- From: <DPawson@rnib.org.uk>
- Date: Thu, 30 May 2002 11:07:37 -0400 (EDT)
- To: Jon.Ferraiolo@adobe.com, steven.pemberton@cwi.nl, www-style@w3.org
- Cc: www-svg@w3.org
Jon said: > So, it might be good to look at strategies that are most likely bring > discussion to a close as quickly as possible, such as "just > accept what SVG > 1.0 did" or "deprecate all color keywords everywhere". > Defining new color > keywords seems likely to produce the longest possible discussion. What's the practicality of simply using the rgb format, then in an informative part of the spec providing a guide table of names that could be used, Something of the form colourName rgb value Such that if this is being approached from some programmatic form such a table could be defined to allow the names to be used. answering the 'other spec's view': XSL refers over to CSS2 E.g.
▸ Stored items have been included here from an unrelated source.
/-- A tile sends on what a forwarding entry redirects (R81): it is sealed anew if it leaves the tile (R334, log 101). -/
def sealOn (tile dst : Nat) (stamp : Option Seal) (s : State) : Option Seal × State :=
  sealFrom tile (some dst) ((stamp.map fun x => x.key).getD (tileKeyId tile s)) s

/-- A sent interrupt reaches its target (R291). -/
def ipiArrives (i : Nat) (s : State) : State :=
  match s.ipis.find? fun m => m.id == i with
  | none => s
  | some m =>
    let tile := tileOf m.dst
    if outOfService m.dst s || sentBefore m.id m.via tile s then s
    else
      let gone := answerFrom tile m.src m.stamp { s with ipis := s.ipis.filter fun x => x.id != i }
      match hartAt m.dst s with
      | some _ => modHart m.dst (fun h => Hart.pend m.bit m.src (h.follow m.hist)) gone
      | none =>
        if arriving m.dst s then s
        else match forwardTo m.dst s with
          | some n =>
            let (stamp, s) := sealOn tile (tileOf n) m.stamp s
            { s with ipis := s.ipis.map fun x => if x.id = i then { x with dst := n, via := tile, stamp := stamp } else x }
          | none => gone

/-! ### Deposits (R59) and messages (R63, R64) -/

/-- Does a reply land in rx while rx is full? -/
def rxBlocked (p : Pend) (h : Hart) : Bool :=
  match p.dest with
  | .rx _ => h.rxFull
  | _ => false

/-- The cell that a reply was due at sends it on to its hart (R81, R334). -/
def forwardReply (p : Pend) (s : State) : State :=
  if p.origin = p.route then s
  else sealTo (tileOf p.origin) (tileOf p.route) (tileKeyId (tileOf p.origin) s) s

/-- A whole reply lands; one to a slot that its hart has left is discarded (R74). -/
def landReply (i : Nat) (s : State) : State :=
  match s.pends.find? fun p => p.id == i with
  | none => s
  | some p =>
    if !replyWhole p || outOfService p.route s then s
    else match hartAt p.route s with
      | some h => if rxBlocked p h then s else depositReply p (forwardReply p s)
      | none => if arriving p.route s then s else dropPend p s

/-- The oldest message queued for a slot lands in rx. -/
def landQueued (n : Nat) (s : State) : State :=
  match hartAt n s with
  | none => s
  | some h => match h.rxq with
    | [] => s
    | v :: t =>
      if h.rxFull || outOfService n s then s
      else signalHart n .mailbox (modHart n (fun h => { h with rx := v, rxFull := true, rxq := t }) s)

/-- A message has been placed or discarded: it is acknowledged. -/
def messageDone (m : Msg) (s : State) : State :=
  signalAll .completion
    (answerFrom (tileOf m.dst) m.src m.stamp { s with msgs := s.msgs.filter fun x => x.id != m.id })

/-- Must a message let another come first: one that its tile sent to its destination's tile before it and that is still on
its way (R319), one of its sender to its destination (R64), one to the same cell that happens before it (R108), or one
that reached its destination before it and is held there (R64)? -/
def msgWaits (m : Msg) (s : State) : Bool :=
  (!m.held && sentBefore m.id m.via (tileOf m.dst) s) ||
    (s.msgs.any fun x => x.id != m.id &&
      ((decide (x.id < m.id) && x.src == m.src && x.dst == m.dst) || (m.hist.contains x.id && cellOf x.dst == cellOf m.dst))) ||
    (m.held && ((s.msgs.find? fun x => x.held && x.dst == m.dst).map fun x => x.id) != some m.id)

/-- Does a message held for a destination stand before a message that reaches it now (R64)? -/
def heldFor (m : Msg) (s : State) : Bool := !m.held && s.msgs.any fun x => x.held && x.dst == m.dst

/-- A message whose destination has no room is held, behind those that reached it before (R64). -/
def holdMessage (m : Msg) (s : State) : State :=
  if m.held then s
  else { s with msgs := (s.msgs.filter fun x => x.id != m.id) ++ [{ m with held := true }] }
CSS2 Reference: "border-top-color" property http://www.w3.org/TR/REC-CSS2/box.html#propdef-border-top-color which defers to The list of keyword color names is: aqua, black, blue, fuchsia, gray, green, lime, maroon, navy, olive, purple, red, silver, teal, white, and yellow. These 16 colors are defined in HTML 4.0 No resolution there, I liked Chris's comment this morning <quote>But now it seems the trend is more to document existing practice rather than design a good thing - same as happened in HTML 3.2 and 4.0. Pragmatics and a stab at interoperability wins over a pure but unused design.</quote> for Internationalisation, is rgb the short way out? Regards DaveP - NOTICE: The information contained in this email and any attachments is confidential and may be legally privileged. If you are not the intended recipient you are hereby notified that you must not use, disclose, distribute, copy, print or rely on this email's content. If you are not the intended recipient, please notify the sender immediately and then delete the email and any attachments from your system. RNIB has made strenuous efforts to ensure that emails and any attachments generated by its staff are free from viruses. However, it cannot accept any responsibility for any viruses which are transmitted. We therefore recommend you scan all attachments. Please note that the statements and views expressed in this email and any attachments are those of the author and do not necessarily represent those of RNIB. RNIB Registered Charity Number: 226227 Website: http://www.rnib.org.uk 14th June 2002 is RNIB Look Loud Day - visit http://www.lookloud.org.uk to find out all about it.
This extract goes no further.